AIM OF THE EXERCISE = Please keep to the lines below from the one with "(head .idle true).isRunning" through the one with "def queued (copies", and restate them word for word, ends included.

GIVEN ENTRIES =
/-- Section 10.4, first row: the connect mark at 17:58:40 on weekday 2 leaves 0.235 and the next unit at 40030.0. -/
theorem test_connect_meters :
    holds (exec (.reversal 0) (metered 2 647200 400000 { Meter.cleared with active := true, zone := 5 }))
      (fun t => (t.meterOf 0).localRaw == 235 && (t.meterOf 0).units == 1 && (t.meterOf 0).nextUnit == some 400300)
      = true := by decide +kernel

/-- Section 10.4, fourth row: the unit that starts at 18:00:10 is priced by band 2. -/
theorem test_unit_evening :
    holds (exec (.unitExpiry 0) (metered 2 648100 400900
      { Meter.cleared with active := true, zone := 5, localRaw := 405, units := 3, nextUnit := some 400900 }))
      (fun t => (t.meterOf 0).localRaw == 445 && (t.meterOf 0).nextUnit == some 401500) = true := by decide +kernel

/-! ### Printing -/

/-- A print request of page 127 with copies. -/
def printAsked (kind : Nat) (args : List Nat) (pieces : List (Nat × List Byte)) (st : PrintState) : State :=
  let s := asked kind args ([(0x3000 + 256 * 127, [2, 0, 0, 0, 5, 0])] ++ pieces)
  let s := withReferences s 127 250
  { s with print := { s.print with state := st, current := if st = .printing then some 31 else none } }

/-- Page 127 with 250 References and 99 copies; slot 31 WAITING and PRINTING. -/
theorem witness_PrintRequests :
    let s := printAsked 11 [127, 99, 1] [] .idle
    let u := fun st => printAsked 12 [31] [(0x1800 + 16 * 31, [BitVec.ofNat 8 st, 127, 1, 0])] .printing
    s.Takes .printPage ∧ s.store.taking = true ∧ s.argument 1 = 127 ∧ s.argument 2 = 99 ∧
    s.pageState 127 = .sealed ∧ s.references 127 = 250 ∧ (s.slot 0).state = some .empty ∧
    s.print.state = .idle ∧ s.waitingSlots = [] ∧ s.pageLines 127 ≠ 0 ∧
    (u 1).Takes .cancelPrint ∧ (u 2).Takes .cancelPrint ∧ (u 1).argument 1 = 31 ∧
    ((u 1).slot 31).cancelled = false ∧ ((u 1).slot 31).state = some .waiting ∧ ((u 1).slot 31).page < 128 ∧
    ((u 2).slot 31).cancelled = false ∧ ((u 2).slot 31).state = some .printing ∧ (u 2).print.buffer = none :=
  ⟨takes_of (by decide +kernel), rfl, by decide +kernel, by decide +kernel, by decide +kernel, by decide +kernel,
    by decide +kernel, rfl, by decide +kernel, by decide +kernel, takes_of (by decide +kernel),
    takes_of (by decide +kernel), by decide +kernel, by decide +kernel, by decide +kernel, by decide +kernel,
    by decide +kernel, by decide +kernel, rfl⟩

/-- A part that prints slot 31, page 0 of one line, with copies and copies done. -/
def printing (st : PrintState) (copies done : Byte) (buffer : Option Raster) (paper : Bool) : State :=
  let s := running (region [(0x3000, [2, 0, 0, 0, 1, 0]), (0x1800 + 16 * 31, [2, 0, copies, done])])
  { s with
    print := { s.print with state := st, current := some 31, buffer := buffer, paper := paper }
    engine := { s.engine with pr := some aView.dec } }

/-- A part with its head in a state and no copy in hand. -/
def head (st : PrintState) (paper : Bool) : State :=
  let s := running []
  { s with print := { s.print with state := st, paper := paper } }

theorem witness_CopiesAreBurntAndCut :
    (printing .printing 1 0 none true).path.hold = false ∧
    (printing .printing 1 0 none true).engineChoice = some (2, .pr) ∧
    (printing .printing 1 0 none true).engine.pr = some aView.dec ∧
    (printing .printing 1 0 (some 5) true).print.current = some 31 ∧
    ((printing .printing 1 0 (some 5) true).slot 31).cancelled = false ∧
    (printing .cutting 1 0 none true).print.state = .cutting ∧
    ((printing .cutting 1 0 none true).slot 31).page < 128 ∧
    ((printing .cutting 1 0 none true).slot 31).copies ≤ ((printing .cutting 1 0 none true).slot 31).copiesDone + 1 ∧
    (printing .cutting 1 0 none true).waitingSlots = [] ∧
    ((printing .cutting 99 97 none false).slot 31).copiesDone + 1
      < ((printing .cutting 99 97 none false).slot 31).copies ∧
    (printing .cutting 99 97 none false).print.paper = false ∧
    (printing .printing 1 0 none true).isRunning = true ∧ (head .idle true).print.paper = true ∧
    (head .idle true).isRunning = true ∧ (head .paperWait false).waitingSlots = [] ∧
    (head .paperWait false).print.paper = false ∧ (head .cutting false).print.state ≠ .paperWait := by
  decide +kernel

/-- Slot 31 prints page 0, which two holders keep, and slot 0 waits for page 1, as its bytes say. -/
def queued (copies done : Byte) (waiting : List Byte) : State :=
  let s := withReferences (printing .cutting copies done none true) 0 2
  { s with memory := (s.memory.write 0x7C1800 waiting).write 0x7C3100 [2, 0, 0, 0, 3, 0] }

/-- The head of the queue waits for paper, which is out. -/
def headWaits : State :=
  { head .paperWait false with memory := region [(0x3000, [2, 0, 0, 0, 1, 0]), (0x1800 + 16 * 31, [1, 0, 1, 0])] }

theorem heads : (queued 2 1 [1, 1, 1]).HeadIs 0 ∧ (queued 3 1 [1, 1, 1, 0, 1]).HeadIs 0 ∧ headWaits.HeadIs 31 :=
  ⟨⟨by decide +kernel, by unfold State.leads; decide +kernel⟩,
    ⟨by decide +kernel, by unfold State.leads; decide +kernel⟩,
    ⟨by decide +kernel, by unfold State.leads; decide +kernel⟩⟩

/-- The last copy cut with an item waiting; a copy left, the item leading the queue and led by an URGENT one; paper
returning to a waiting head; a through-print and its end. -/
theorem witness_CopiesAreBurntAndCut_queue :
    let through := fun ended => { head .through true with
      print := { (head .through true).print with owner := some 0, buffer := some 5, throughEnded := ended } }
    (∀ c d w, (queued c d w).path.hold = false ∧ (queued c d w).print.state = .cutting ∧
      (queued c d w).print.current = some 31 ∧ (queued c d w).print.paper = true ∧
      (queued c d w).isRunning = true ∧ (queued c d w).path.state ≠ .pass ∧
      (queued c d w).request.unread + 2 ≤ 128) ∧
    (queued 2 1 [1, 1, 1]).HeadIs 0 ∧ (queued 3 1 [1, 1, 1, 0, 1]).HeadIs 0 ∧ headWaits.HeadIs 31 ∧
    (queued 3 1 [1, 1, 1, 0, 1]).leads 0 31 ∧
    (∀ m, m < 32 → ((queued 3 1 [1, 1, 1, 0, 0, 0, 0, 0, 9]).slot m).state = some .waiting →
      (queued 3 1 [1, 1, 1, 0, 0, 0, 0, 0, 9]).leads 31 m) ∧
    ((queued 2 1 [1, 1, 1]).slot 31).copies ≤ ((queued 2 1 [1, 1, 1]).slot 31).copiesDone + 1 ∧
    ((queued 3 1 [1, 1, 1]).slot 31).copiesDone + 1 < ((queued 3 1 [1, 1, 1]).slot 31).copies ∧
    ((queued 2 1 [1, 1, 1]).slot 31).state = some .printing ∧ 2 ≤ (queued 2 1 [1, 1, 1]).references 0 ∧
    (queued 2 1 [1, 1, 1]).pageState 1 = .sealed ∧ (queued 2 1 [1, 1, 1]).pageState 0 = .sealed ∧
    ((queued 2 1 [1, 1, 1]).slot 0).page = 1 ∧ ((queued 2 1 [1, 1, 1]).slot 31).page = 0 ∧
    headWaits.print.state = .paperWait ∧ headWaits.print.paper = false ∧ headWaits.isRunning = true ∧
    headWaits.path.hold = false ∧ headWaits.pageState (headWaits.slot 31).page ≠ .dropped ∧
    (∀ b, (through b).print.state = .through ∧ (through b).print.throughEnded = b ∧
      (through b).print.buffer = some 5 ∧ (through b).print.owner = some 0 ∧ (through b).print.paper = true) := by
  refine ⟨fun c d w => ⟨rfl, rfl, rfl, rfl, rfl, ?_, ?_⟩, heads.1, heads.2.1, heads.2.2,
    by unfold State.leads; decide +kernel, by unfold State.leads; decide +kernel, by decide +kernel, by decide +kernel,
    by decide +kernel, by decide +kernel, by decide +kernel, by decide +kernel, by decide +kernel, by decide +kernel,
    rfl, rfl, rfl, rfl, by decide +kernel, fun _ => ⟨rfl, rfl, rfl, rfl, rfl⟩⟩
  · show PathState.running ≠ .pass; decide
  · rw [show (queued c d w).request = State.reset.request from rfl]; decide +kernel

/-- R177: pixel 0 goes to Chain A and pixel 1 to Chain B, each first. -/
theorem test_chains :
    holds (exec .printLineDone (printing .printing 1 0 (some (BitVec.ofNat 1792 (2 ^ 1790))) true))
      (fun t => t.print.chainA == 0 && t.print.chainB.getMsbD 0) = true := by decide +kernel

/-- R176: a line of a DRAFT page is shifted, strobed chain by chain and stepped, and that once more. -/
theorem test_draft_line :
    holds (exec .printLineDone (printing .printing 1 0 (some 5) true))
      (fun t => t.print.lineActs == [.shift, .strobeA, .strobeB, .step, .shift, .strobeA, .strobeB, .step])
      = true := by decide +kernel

SOLVED EXERCISE =
    (head .idle true).isRunning = true ∧ (head .paperWait false).waitingSlots = [] ∧
    (head .paperWait false).print.paper = false ∧ (head .cutting false).print.state ≠ .paperWait := by
  decide +kernel

/-- Slot 31 prints page 0, which two holders keep, and slot 0 waits for page 1, as its bytes say. -/
def queued (copies done : Byte) (waiting : List Byte) : State :=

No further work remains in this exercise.